What do you get when you throw too much financial information at the irrational human brain? A surprising insight into global economics, says Mark Buchanan

YOU are, on the whole, quite irrational. Often you act on instinct, rather than cold, logical reasoning. Putting it simply, you’re human. And your humanity is proving to be a problem.

To economists, that is. Orthodox economics has long operated under the notion that people make economic decisions in a perfectly rational and calculated way. One of the results of this is that, in orthodox economic theory, markets are inherently unpredictable. That’s because stocks, for example, should always take values based on the company’s realistic prospects for making profits and paying share dividends in the future. Stock prices should only go up or down when those prospects genuinely change – through technological breakthroughs, the emergence of competitors and so on. And because these can’t be predicted, market prediction should be impossible.

A tidy picture – except that detailed studies have demonstrated systematic shortcomings in this theory. “Everyone now agrees that stock prices are at least partly predictable,” says economist Richard Thaler of the University of Chicago. “Real financial markets do not resemble the ones we would imagine if we only read finance textbooks.”

Now a new breed of financial theorists is claiming this is because of the vagaries of human decision-making. While rationality might allow theorists to produce elegant equations with all the apparent rigour of mathematical physics, it is fundamentally inaccurate. Economics becomes a lot clearer, they say, when considered in a new light: as an exploration of human behaviour in all its realistic complexity, rational or otherwise. Working within this vastly richer domain, they have already explained market characteristics that have puzzled traditional theorists for decades, and are beginning to map out a radical and long-overdue revision of economic theory.

Ten years ago, in a somewhat frivolous thought experiment, economist Brian Arthur of the Santa Fe Institute in New Mexico demonstrated the clear limitations of human rationality. He imagined a popular bar in a small village. On any evening, if only a few people decide to go to the bar, they will find plenty of seats and a nice atmosphere. But if many people decide to go, they will find nowhere to sit and too much noise. Rationally, then, an individual should go out on evenings when most others do not, and stay home when most are out. The trouble is, there is simply no way to make this decision without advance knowledge of what others will do. The same quandary faces people deciding when to go to their workplace canteen or companies trying to differentiate their products in the marketplace.

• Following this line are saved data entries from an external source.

-- ==== Sys2Proof/Tests/Slice0.lean ====
section
/-!
SUPPORT. The model's own tests. Expected values are the spec's: spec/95_test_vectors.md (named V-…),
the worked examples of the rules, or a hand calculation said in the comment. The witness theorems at
the end show states and operands that meet the hypotheses of the statements.
-/

namespace Sys2Proof.Tests

open Sys2Proof.Machine

/-! ### Well-formedness: an ill-formed term for each check -/

theorem test_wf_reference : Config.reference.wf = true := by decide

theorem test_wf_refuses_small_maxpix : Config.wf ⟨.red, .numeral, 39968⟩ = false := by decide

theorem test_wf_refuses_large_maxpix : Config.wf ⟨.red, .numeral, 16777248⟩ = false := by decide

theorem test_wf_refuses_maxpix_no_multiple_of_32 :
    Config.wf ⟨.red, .numeral, 40001⟩ = false := by decide

theorem test_wf_refuses_undefined_opcode :
    Command.opcodeDefined ⟨0x07, 0, 0, 0, 0, 0, 0⟩ = false ∧
    Command.opcodeDefined ⟨0xFF, 0, 0, 0, 0, 0, 0⟩ = false := by decide

theorem test_wf_refuses_reserved_bits :
    Command.reservedClear ⟨0x02, 0, 1, 0, 0, 0, 0⟩ = false ∧
    Command.reservedClear ⟨0x02, 0, 0, 0, 2, 0, 0⟩ = false ∧
    Command.reservedClear ⟨0x02, 0, 0, 0, 0, 0, 0x2000⟩ = false := by decide

theorem test_wf_refuses_unused_operands :
    Command.unusedClear ⟨0x00, 1, 0, 0, 0, 0, 0⟩ = false ∧
    Command.unusedClear ⟨0x01, 2, 0, 0, 0, 0, 0⟩ = false ∧
    Command.unusedClear ⟨0x01, 1, 0, 1, 0, 0, 0⟩ = false ∧
    Command.unusedClear ⟨0x03, 0, 0, 1, 0, 0, 0⟩ = false ∧
    Command.unusedClear ⟨0x04, 0, 0, 0, 0, 1, 0⟩ = false ∧
    Command.unusedClear ⟨0x05, 0, 0, 0, 0, 3, 0⟩ = false ∧
    Command.unusedClear ⟨0x06, 0, 0, 2, 0, 0, 0⟩ = false := by decide

/-! ### Decoding: words written out from 30 R155, bit by bit, and 95 section 2.1 -/

theorem test_decode_nop :
    decodeTableWord 32 0b00000000000000000000000000000000 = some .nop := by decide

theorem test_decode_extract :
    decodeTableWord 32 0b00000000000000110000000100000001 = some (.extract .imageB .extracted) ∧
    decodeTableWord 32 0b00000000000000100000000000000001 = some (.extract .imageA .xored) := by
  decide

theorem test_decode_xor :
    decodeTableWord 32 0b00000000000000100001000000000010 = some (.xor .rawA .rawB .xored) ∧
    decodeTableWord 32 0b00000000000000010011001000000010 =
      some (.xor .xored .extracted .rawB) := by decide

theorem test_decode_debias :
    decodeTableWord 32 0b00000000000000110000001000000011 = some (.debias .xored .extracted) := by
  decide

theorem test_decode_validate :
    decodeTableWord 32 0b00000000000000000000001100000100 = some (.validate .extracted) := by decide

theorem test_decode_pipeline :
    decodeTableWord 32 0b00000000000000000000000000000101 = some .pipeline := by decide

theorem test_decode_clear :
    decodeTableWord 32 0b00000000000000000000000000000110 = some .clear := by decide

/-- Illegal words: the reserved opcodes 0x07 and 0xFF, RA[1] and RB of EXTRACT, RB of DEBIAS, RD of
VALIDATE, RA of NOP, and bits 10, 15 and 31 (30 R154). -/
theorem test_decode_refuses_illegal_words :
    [0x00000007, 0x000000FF, 0x00000201, 0x00001001, 0x00031203, 0x00010004, 0x00000100,
      0x00000402, 0x00008002, 0x80000000].map (decodeTableWord 32) = List.replicate 10 none := by
  decide

/-- 30 R156: the worked example of the assembling rule. -/
theorem test_encode_worked_example : encode (.xor .rawA .rawB .xored) = 0x00021002 := by decide

/-- 45 R323, R327, R328 and 95: the command words of the other commands. -/
theorem test_encode_words :
    encode .nop = 0x00000000 ∧ encode (.extract .imageB .rawB) = 0x00010101 ∧
    encode (.debias .xored .extracted) = 0x00030203 ∧ encode (.validate .rawA) = 0x00000004 ∧
    encode .pipeline = 0x00000005 ∧ encode .clear = 0x00000006 := by decide

/-- 30 R157 and the words of the vectors: the assembler's text, destination first. -/
theorem test_asmText :
    asmText (.xor .rawA .rawB .xored) = "XOR 2, 0, 1" ∧
    asmText (.extract .imageA .rawA) = "EXTRACT A, 0" := by decide

/-! ### Helpers: a state with words written, and one step from it -/

/-- The reset state with words of memory written and the command word `w` placed. -/
def start (w : Nat) (len : PerBuf Word) (dim : Word) (ws : List (Nat × Word)) : State :=
  { State.reset with
    len := len, dimA := dim, dimB := dim
    mem := ws.foldl (fun (m : Memory) (p : Nat × Word) => m.writeWord p.1 p.2) State.reset.mem }.withFetchWord 32 w

/-- A test of the state after one step. -/
def after (s : State) (p : State → Bool) : Bool :=
  match step s with
  | .next t => p t
  | _ => false

/-- A test of the state after one access. -/
def afterPort (s : State) (a : Access) (p : State → Bool) : Bool :=
  match s.access a with
  | .next t => p t
  | _ => false

/-! ### Commands -/

/-- V-CTL-1. -/
theorem test_nop : after (start 0x00000000 (.all 0) 0 []) (fun t =>
    t.statusWord == 0x00000002 && t.cmd == 0) = true := by decide +kernel

/-- V-EXT-1. -/
theorem test_extract : after (start 0x00000001 (.all 0) 0x00010004
      [(0x10000000, 0x000000FF), (0x10000004, 0x000000FE), (0x10000008, 0xFFFFFF01),
        (0x1000000C, 0x01010100)]) (fun t =>
    t.bits .rawA == [true, false, true, false] && t.readWord 0x30000000 == 0xA0000000 &&
      t.statusWord == 0x00000002) = true := by decide +kernel

/-- V-EXT-7: 256 × 257 pixels. -/
theorem test_extract_capacity : after (start 0x00000001 (.all 0) 0x01010100 []) (fun t =>
    t.statusWord == 0x00000504 && t.errinfo == 0x00000001 && t.len == .all 0) = true := by
  decide +kernel

/-- V-XOR-4: the destination is a source. -/
theorem test_xor_in_place : after (start 0x00001002 ⟨4, 4, 0, 0⟩ 0
      [(0x30000000, 0xC0000000), (0x31000000, 0xA0000000)]) (fun t =>
    t.bits .rawA == [false, true, true, false] && t.readWord 0x30000000 == 0x60000000) = true := by
  decide +kernel

/-- V-XOR-5. -/
theorem test_xor_length_mismatch : after (start 0x00021002 ⟨4, 3, 0, 0⟩ 0 []) (fun t =>
    t.statusWord == 0x00000104 && t.errinfo == 0x00021002 && t.len.xored == 0) = true := by
  decide +kernel

/-- V-VN-1: "0110001101" debiases to "010". -/
theorem test_debias : after (start 0x00030203 ⟨0, 0, 10, 0⟩ 0 [(0x32000000, 0x63400000)])
    (fun t => t.bits .extracted == [false, true, false] &&
      t.readWord 0x33000000 == 0x40000000) = true := by decide +kernel

/-- V-VN-5: "10" in place. -/
theorem test_debias_in_place : after (start 0x00020203 ⟨0, 0, 2, 0⟩ 0 [(0x32000000, 0x80000000)])
    (fun t => t.bits .xored == [true]) = true := by decide +kernel

/-- V-VAL-2: VALIDATE of an empty stream. -/
theorem test_validate_empty : after (start 0x00000004 (.all 0) 0 []) (fun t =>
    (t.vstat.get .rawA).word == 0x5 && t.vn.get .rawA == 0 && t.vnwin.get .rawA == 0 &&
      t.statusWord == 0x00000002) = true := by decide +kernel

/-- By hand: "0001110100111111" has 10 ones, the nibbles 1, 13, 3, 15, and runs of length
3, 3, 1, 1, 2, 6. -/
theorem test_windowTests_by_hand :
    windowTests [false, false, false, true, true, true, false, true, false, false, true, true, true,
        true, true, true] =
      { ones := 10, s := 4, longest := 6, runb := [2, 1, 2, 0, 0, 1],
        f := [0, 1, 0, 1, 0, 0, 0, 0, 0, 0, 0, 0, 0, 1, 0, 1] } := by decide

/-- The comparators at their bounds (44 R273, R276, R279, R280; 95 section 2.6). -/
theorem test_comparators :
    [9725, 9726, 10274, 10275].map monoPass = [false, true, true, false] ∧
    [1563175, 1563176, 1576928, 1576929].map pokerPass = [false, true, true, false] ∧
    [25, 26].map longPass = [true, false] ∧
    runbPass [2315, 1386, 526, 240, 209, 102] = [true, true, false, true, true, false] := by decide

/-- V-VAL-8: the FLAGS word 0x7E4 of RUNS_PASS with all six RUNB_PASS. -/
theorem test_flags_word :
    (WindowRecord.words ⟨4918, 7741850, 10167, [2500, 1250, 625, 312, 156, 156], []⟩).head? =
      some 0x7E4 := by decide

/-- V-PIPE-3: two empty images. -/
theorem test_pipeline_empty : after (start 0x00000005 (.all 7) 0 []) (fun t =>
    t.statusWord == 0x0000000A && t.len == .all 0 && t.vstat == .all ⟨true, false, true⟩) = true := by
  decide +kernel

/-- V-PIPE-2: 4 × 8 against 8 × 4. -/
theorem test_pipeline_mismatch :
    after ({ start 0x00000005 (.all 0) 0x00080004 [] with dimB := 0x00040008 }) (fun t =>
      t.statusWord == 0x00000204 && t.errinfo == 0x00000005) = true := by decide +kernel

/-- V-CTL-3. -/
theorem test_clear : after (start 0x00000006 (.all 9) 0x00040004 [(0x30000000, 0xD5AA0000)])
    (fun t => t.len == .all 0 && t.dimA == 0x00040004 && t.readWord 0x30000000 == 0xD5AA0000 &&
      t.statusWord == 0x00000002) = true := by decide +kernel

/-! ### The port -/

/-- V-CTL-4: an illegal word at an idle block. -/
theorem test_illegal_command :
    afterPort State.reset ⟨true, .word, 0x010, 0x00000007⟩ (fun t =>
      t.statusWord == 0x00000404 && t.errinfo == 0x00000007 && t.cmd == 0 && !t.busy) = true := by
  decide +kernel

/-- V-CTL-6: a LEN write while busy. -/
theorem test_busy_write_dropped :
    afterPort (State.reset.accept 0x00000005) ⟨true, .word, 0x040, 7⟩ (fun t =>
      t.accRej && t.len == .all 0) = true := by decide +kernel

/-- V-CIN-3: 'x' at CHAR_IN. -/
theorem test_char_in_refuses_x :
    afterPort State.reset ⟨true, .word, 0x02C, 0x00000078⟩ (fun t =>
      t.statusWord == 0x00000304 && t.errinfo == 0x00000078 && t.len == .all 0) = true := by
  decide +kernel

“Rationality demands a great deal of human behaviour – much more than it can usually deliver,” Arthur says. What people really do in such a case, he argues, is discard rationality and adopt a more adaptive form of thinking. One person, seeing the bar empty a few Thursdays in a row, may decide to go only on Thursdays. Another, perceiving a tendency for attendance to alternate from night to night, will make other plans on that basis. Without any perfect, rational basis for their decisions, individuals instead look for patterns, form beliefs and act on them, and then modify those beliefs as they continue to “learn” from experience (New Scientist, 24 April 1999, p 42).

A study published earlier this year certainly bears that out. Physicist Yi-Cheng Zhang and other researchers from the University of Fribourg in Switzerland set up an internet-based game in which human traders play a virtual market populated by virtual traders. The human players looked at recent market movements and had to decide whether the next change would be up or down. When the market changed in a relatively simple way, the players were quite good at spotting the likely next movement. But when the market dynamics became complex, the players effectively abandoned their attempts to work out rationally what would happen next (Physica A, vol 331, p 651). Many of them just kept repeating the same prediction. “It seems,” says team member Joseph Wakeling, “that the capacity of humans to act logically is limited, and in more complex situations they try other methods to make decisions.”

And no matter how strange these irrational decisions might be, they can affect financial markets. If someone decides they will buy stocks whenever sunspot activity is high, for example, others may exploit their behaviour, and so gradually the market might become linked to sunspots. In comparison with iron-clad rationality, this perspective offers a far more flexible picture of human behaviour.

A new generation of market modellers is picking up on this. Physicist Neil Johnson, director of the University of Oxford Centre for Computational Finance in the UK, runs simulations of financial markets populated by virtual agents that continually make decisions to buy or sell some stock or foreign currency. As the effectiveness of one trader’s actions depends on what all the others do, rationality is an unreliable guide. Instead, these agents act like Arthur’s bar-goers – they try to identify patterns in past price movements and use them to predict the future, rejecting ideas that do not work, and learning all the while.

The agents use a relatively simple procedure to make their predictions. A string of letters depicting whether the market went up (U) or down (D) each “day” offers a crude record of recent market activity. A six-day record might be UUDUDD, for example. Agents then apply various “strategies” to make their predictions based on this record. A strategy is just a mathematical recipe that takes any market record and from it predicts what will happen next – that the market will either go up or down. Given UUDUDD, one strategy might predict U; another might predict D.

What goes up…

The number of possible strategies is enormous. For strings of N letters, for example, the number of possible records is 2N. A specific strategy assigns either U or D to every one of these 2N possibilities. Given these two choices, and the 2N possible records, the number of possible strategies is then 2(2N), a number that grows extremely rapidly as N gets bigger – for N = 6, it is already 1.8 × 1019. N corresponds to the “brain size” of the agents, in that it reflects how far they look into the past when searching for patterns. Those with bigger brains try to detect subtler, longer-term patterns. Even in this simple scheme, the number of different predictions of the future based on the recent past is immense.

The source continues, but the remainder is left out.